» **Try it**
Look through the material below and report every line that includes "cases".
= Beginning of Section =
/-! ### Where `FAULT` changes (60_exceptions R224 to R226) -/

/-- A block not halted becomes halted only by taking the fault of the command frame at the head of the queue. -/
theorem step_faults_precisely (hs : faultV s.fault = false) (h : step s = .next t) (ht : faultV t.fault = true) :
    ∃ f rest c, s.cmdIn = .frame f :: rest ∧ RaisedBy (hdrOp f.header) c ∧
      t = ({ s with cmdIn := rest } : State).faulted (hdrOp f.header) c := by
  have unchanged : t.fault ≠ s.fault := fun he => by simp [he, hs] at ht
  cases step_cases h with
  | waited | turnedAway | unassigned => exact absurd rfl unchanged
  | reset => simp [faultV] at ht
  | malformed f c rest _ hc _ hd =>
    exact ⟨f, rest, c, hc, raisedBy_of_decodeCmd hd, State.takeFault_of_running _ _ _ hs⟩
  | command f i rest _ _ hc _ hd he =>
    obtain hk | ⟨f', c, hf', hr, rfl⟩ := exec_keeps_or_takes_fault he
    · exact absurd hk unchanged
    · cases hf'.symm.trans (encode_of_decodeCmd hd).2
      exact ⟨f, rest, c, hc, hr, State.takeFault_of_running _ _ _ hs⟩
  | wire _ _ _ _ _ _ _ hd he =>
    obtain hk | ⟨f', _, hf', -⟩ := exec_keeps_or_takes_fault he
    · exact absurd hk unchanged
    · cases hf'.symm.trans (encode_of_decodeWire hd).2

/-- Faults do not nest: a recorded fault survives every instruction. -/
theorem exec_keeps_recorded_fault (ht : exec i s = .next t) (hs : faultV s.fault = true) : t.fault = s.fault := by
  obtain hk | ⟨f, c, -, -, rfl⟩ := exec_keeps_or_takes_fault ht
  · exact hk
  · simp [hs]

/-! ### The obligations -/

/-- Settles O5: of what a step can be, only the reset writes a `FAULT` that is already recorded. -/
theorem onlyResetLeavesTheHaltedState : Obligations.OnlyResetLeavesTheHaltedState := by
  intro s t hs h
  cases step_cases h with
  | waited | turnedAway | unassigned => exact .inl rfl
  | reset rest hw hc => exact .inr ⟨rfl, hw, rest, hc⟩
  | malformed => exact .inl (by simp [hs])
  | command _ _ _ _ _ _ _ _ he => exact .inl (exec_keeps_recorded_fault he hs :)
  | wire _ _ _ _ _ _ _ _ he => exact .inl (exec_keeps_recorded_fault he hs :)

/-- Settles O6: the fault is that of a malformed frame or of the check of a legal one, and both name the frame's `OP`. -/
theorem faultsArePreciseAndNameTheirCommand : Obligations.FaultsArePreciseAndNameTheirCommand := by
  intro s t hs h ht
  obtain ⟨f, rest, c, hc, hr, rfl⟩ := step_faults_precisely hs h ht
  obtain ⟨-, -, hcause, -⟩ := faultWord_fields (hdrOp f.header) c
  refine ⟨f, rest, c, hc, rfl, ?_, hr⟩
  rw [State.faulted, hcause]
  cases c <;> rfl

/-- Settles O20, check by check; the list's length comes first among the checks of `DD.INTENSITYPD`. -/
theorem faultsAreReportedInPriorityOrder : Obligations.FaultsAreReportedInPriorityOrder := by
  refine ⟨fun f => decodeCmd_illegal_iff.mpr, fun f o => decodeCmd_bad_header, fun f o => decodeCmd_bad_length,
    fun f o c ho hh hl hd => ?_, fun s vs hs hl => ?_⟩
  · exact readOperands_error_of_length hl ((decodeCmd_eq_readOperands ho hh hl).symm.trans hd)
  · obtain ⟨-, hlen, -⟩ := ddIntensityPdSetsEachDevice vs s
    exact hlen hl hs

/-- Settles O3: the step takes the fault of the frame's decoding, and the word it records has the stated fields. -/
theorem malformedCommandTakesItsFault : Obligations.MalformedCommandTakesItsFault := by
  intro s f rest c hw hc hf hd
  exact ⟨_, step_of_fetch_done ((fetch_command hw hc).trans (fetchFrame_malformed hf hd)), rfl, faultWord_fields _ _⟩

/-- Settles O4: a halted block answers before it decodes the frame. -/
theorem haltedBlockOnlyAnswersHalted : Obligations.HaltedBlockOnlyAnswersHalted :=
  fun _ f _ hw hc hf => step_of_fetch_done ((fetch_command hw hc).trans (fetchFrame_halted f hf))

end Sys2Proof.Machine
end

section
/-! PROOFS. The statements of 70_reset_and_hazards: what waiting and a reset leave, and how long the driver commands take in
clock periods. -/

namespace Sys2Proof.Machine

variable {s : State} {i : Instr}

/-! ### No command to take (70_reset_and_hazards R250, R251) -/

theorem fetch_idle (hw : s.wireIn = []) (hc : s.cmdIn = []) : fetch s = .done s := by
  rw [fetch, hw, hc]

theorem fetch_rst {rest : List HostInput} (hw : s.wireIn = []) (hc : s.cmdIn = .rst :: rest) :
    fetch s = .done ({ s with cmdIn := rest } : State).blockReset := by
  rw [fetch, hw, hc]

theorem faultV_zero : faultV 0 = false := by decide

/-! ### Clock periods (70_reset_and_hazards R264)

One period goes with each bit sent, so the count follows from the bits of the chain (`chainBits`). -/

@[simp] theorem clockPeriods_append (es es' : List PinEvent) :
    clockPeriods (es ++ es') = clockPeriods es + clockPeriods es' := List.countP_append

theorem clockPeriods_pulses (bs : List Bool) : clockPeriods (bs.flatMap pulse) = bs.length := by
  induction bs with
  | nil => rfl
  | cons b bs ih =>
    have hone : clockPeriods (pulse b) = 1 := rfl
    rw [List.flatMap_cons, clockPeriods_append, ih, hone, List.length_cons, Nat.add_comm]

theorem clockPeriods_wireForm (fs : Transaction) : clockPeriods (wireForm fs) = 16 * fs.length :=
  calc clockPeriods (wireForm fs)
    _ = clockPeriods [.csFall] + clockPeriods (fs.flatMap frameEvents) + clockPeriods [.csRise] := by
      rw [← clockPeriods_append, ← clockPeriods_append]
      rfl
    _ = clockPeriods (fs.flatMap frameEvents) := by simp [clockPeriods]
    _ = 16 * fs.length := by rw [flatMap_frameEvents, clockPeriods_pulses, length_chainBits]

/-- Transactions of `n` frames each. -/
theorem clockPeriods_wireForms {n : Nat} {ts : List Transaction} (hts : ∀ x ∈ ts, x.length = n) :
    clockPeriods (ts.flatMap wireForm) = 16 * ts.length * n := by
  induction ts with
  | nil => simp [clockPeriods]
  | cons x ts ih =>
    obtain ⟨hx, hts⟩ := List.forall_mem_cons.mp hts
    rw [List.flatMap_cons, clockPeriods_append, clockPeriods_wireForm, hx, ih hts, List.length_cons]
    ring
= End of Section =
» **Finished exercise**
  cases step_cases h with
    · cases hf'.symm.trans (encode_of_decodeCmd hd).2
    · cases hf'.symm.trans (encode_of_decodeWire hd).2
  cases step_cases h with
  cases c <;> rfl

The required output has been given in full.